Segment Open

theorem modifyMem_storesAt (op : Modify) (m : Mem) (s : State) :
    StoresAt (effectiveAddress m s).1 (op (loadMem m s).1 s.p).1 s (loadMem m s).2 (modifyMem op m s) := by
  unfold modifyMem
  exact storesAt_of (loadMem_storesNothing m s) (sameSide_memWrite _ _ ⟨rfl, rfl, rfl, rfl⟩ rfl)

/-- RAM that answers an address is still the one answering it after any write. -/
theorem ramAt_busWriteFrom {n : Nat} {devices : List Device} {a : Addr} (io : HostIO) (b : Addr) (v : Byte)
    (h : RamAt devices a) : RamAt (busWriteFrom n devices io b v).devices a := by
  obtain ⟨lo, hi, cells, h⟩ := h
  induction devices generalizing io n with
  | nil => simp at h
  | cons d rest ih =>
    unfold RamAt
    simp only [busWriteFrom]
    by_cases hc : deviceContains d a = true
    · obtain rfl : d = .ram lo hi cells := by simpa [hc] using h
      refine ⟨lo, hi, if deviceContains (.ram lo hi cells) b then cells.write b.toNat v else cells, ?_⟩
      rw [List.find?_cons_of_pos]
      · split <;> simp [deviceSet]
      · split
        · exact hc
        · exact hc
    · obtain ⟨lo', hi', cells', h'⟩ := ih (n := n + 1) _ (by simpa [hc] using h)
      refine ⟨lo', hi', cells', ?_⟩
      rw [List.find?_cons_of_neg]
      · exact h'
      · split <;> simp [hc]

theorem ramAt_push {s : State} {a : Addr} (v : Byte) (h : RamAt s.devices a) : RamAt (push v s).devices a :=
  ramAt_busWriteFrom s.io (stackAddr s.sp) v h

theorem memoryByte_push_other {s : State} {a : Addr} (v : Byte) (h : a ≠ stackAddr s.sp) :
    memoryByte (push v s).devices a = memoryByte s.devices a := (push_storesAt v s).1 a h

theorem memoryByte_push_same {s : State} (v : Byte) (h : RamAt s.devices (stackAddr s.sp)) :
    memoryByte (push v s).devices (stackAddr s.sp) = some v := (push_storesAt v s).2.1 h

/-- A read of memory gives the byte it holds and leaves the state. -/
theorem memRead_of_memoryByte {s : State} {a : Addr} {v : Byte} (h : memoryByte s.devices a = some v) :
    memRead s a = (v, s) := by
  simp only [memRead, busRead, busReadFrom_of_memoryByte 0 s.io h]
  rfl

/-- What answers where memory holds a byte asks nothing of the host. -/
theorem registerGet_of_memoryByte {devices : List Device} {a : Addr} {v : Byte} {d : Device} (io : HostIO)
    (h : memoryByte devices a = some v) (hd : devices.find? (fun d => deviceContains d a) = some d) :
    (registerGet d a io).2 = io := by
  induction devices with
  | nil => simp at hd
  | cons e rest ih =>
    simp only [memoryByte] at h
    split at h
    · rename_i hc
      obtain rfl : e = d := by simpa [hc] using hd
      cases e <;> simp_all [registerGet]
    · rename_i hc
      exact ih h (by simpa [hc] using hd)

/-- A read of memory during a reset gives the byte it holds and leaves the state. -/
theorem resetRead_of_memoryByte {s : State} {a : Addr} {v : Byte} (h : memoryByte s.devices a = some v) :
    resetRead s a = (v, s) := by
  simp only [resetRead, busRead, busReadFrom_of_memoryByte 0 s.io h]
  split
  · rename_i hd
    rw [registerGet_of_memoryByte s.io h hd]
  · rfl

/-- The stack address in numbers, and that it tells stack pointers apart. -/
theorem stackAddr_toNat (sp : Byte) : (stackAddr sp).toNat = 256 + sp.toNat := by
  revert sp
  decide

theorem stackAddr_inj {a b : Byte} (h : stackAddr a = stackAddr b) : a = b := by
  have h' := congrArg BitVec.toNat h
  rw [stackAddr_toNat, stackAddr_toNat] at h'
  exact BitVec.eq_of_toNat_eq (by omega)

/-- Pulling a byte that memory holds. -/
theorem pull_of_memoryByte {s : State} {v : Byte} (h : memoryByte s.devices (stackAddr (s.sp + 1)) = some v) :
    pull s = (v, { s with sp := s.sp + 1 }) :=
  memRead_of_memoryByte (s := { s with sp := s.sp + 1 }) h

/-- Pulling a word that memory holds, low byte first. -/
theorem pullWord_of_memoryByte {s : State} {lo hi : Byte}
    (hl : memoryByte s.devices (stackAddr (s.sp + 1)) = some lo)
    (hh : memoryByte s.devices (stackAddr (s.sp + 2)) = some hi) :
    pullWord s = (word hi lo, { s with sp := s.sp + 2 }) := by
  have e : s.sp + 1 + 1 = s.sp + 2 := by bv_omega
  rw [← e] at hh ⊢
  simp only [pullWord, pull_of_memoryByte hl]
  rw [pull_of_memoryByte (s := { s with sp := s.sp + 1 }) hh]

/-- What three pushes leave in memory: the bytes in RAM, and everything else. -/
theorem memoryByte_push_push_push (s : State) (u v w : Byte) :
    (∀ a, a ≠ stackAddr s.sp → a ≠ stackAddr (s.sp - 1) → a ≠ stackAddr (s.sp - 2) →
      memoryByte (push w (push v (push u s))).devices a = memoryByte s.devices a) ∧
    (RamAt s.devices (stackAddr s.sp) → memoryByte (push w (push v (push u s))).devices (stackAddr s.sp) = some u) ∧
    (RamAt s.devices (stackAddr (s.sp - 1)) →
      memoryByte (push w (push v (push u s))).devices (stackAddr (s.sp - 1)) = some v) ∧
    (RamAt s.devices (stackAddr (s.sp - 2)) →
      memoryByte (push w (push v (push u s))).devices (stackAddr (s.sp - 2)) = some w) := by
  have e1 : (push u s).sp = s.sp - 1 := rfl
  have e2 : (push v (push u s)).sp = s.sp - 2 := by
    show s.sp - 1 - 1 = s.sp - 2
    bv_omega
  have d01 : stackAddr s.sp ≠ stackAddr (s.sp - 1) := fun h => absurd (stackAddr_inj h) (by bv_omega)
  have d02 : stackAddr s.sp ≠ stackAddr (s.sp - 2) := fun h => absurd (stackAddr_inj h) (by bv_omega)
  have d12 : stackAddr (s.sp - 1) ≠ stackAddr (s.sp - 2) := fun h => absurd (stackAddr_inj h) (by bv_omega)
  refine ⟨fun a h0 h1 h2 => ?_, fun h => ?_, fun h => ?_, fun h => ?_⟩
  · rw [memoryByte_push_other w (by rwa [e2]), memoryByte_push_other v (by rwa [e1]), memoryByte_push_other u h0]
  · rw [memoryByte_push_other w (by rwa [e2]), memoryByte_push_other v (by rwa [e1]), memoryByte_push_same u h]
  · rw [memoryByte_push_other w (by rwa [e2]), ← e1,
      memoryByte_push_same v (by rw [e1]; exact ramAt_push u h)]
  · rw [← e2]
    exact memoryByte_push_same w (by rw [e2]; exact ramAt_push v (ramAt_push u h))

end Sys2Proof.Machine
end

Segment Closed

What is expected: Everything above from the line containing "refine ⟨lo, hi, if" down to the line containing "memoryByte (push v s).devices (stackAddr" should be copied exactly, both end lines included, and nothing else.

Exercise response:
      refine ⟨lo, hi, if deviceContains (.ram lo hi cells) b then cells.write b.toNat v else cells, ?_⟩
      rw [List.find?_cons_of_pos]
      · split <;> simp [deviceSet]
      · split
        · exact hc
        · exact hc
    · obtain ⟨lo', hi', cells', h'⟩ := ih (n := n + 1) _ (by simpa [hc] using h)
      refine ⟨lo', hi', cells', ?_⟩
      rw [List.find?_cons_of_neg]
      · exact h'
      · split <;> simp [hc]

theorem ramAt_push {s : State} {a : Addr} (v : Byte) (h : RamAt s.devices a) : RamAt (push v s).devices a :=
  ramAt_busWriteFrom s.io (stackAddr s.sp) v h

theorem memoryByte_push_other {s : State} {a : Addr} (v : Byte) (h : a ≠ stackAddr s.sp) :
    memoryByte (push v s).devices a = memoryByte s.devices a := (push_storesAt v s).1 a h

theorem memoryByte_push_same {s : State} (v : Byte) (h : RamAt s.devices (stackAddr s.sp)) :
    memoryByte (push v s).devices (stackAddr s.sp) = some v := (push_storesAt v s).2.1 h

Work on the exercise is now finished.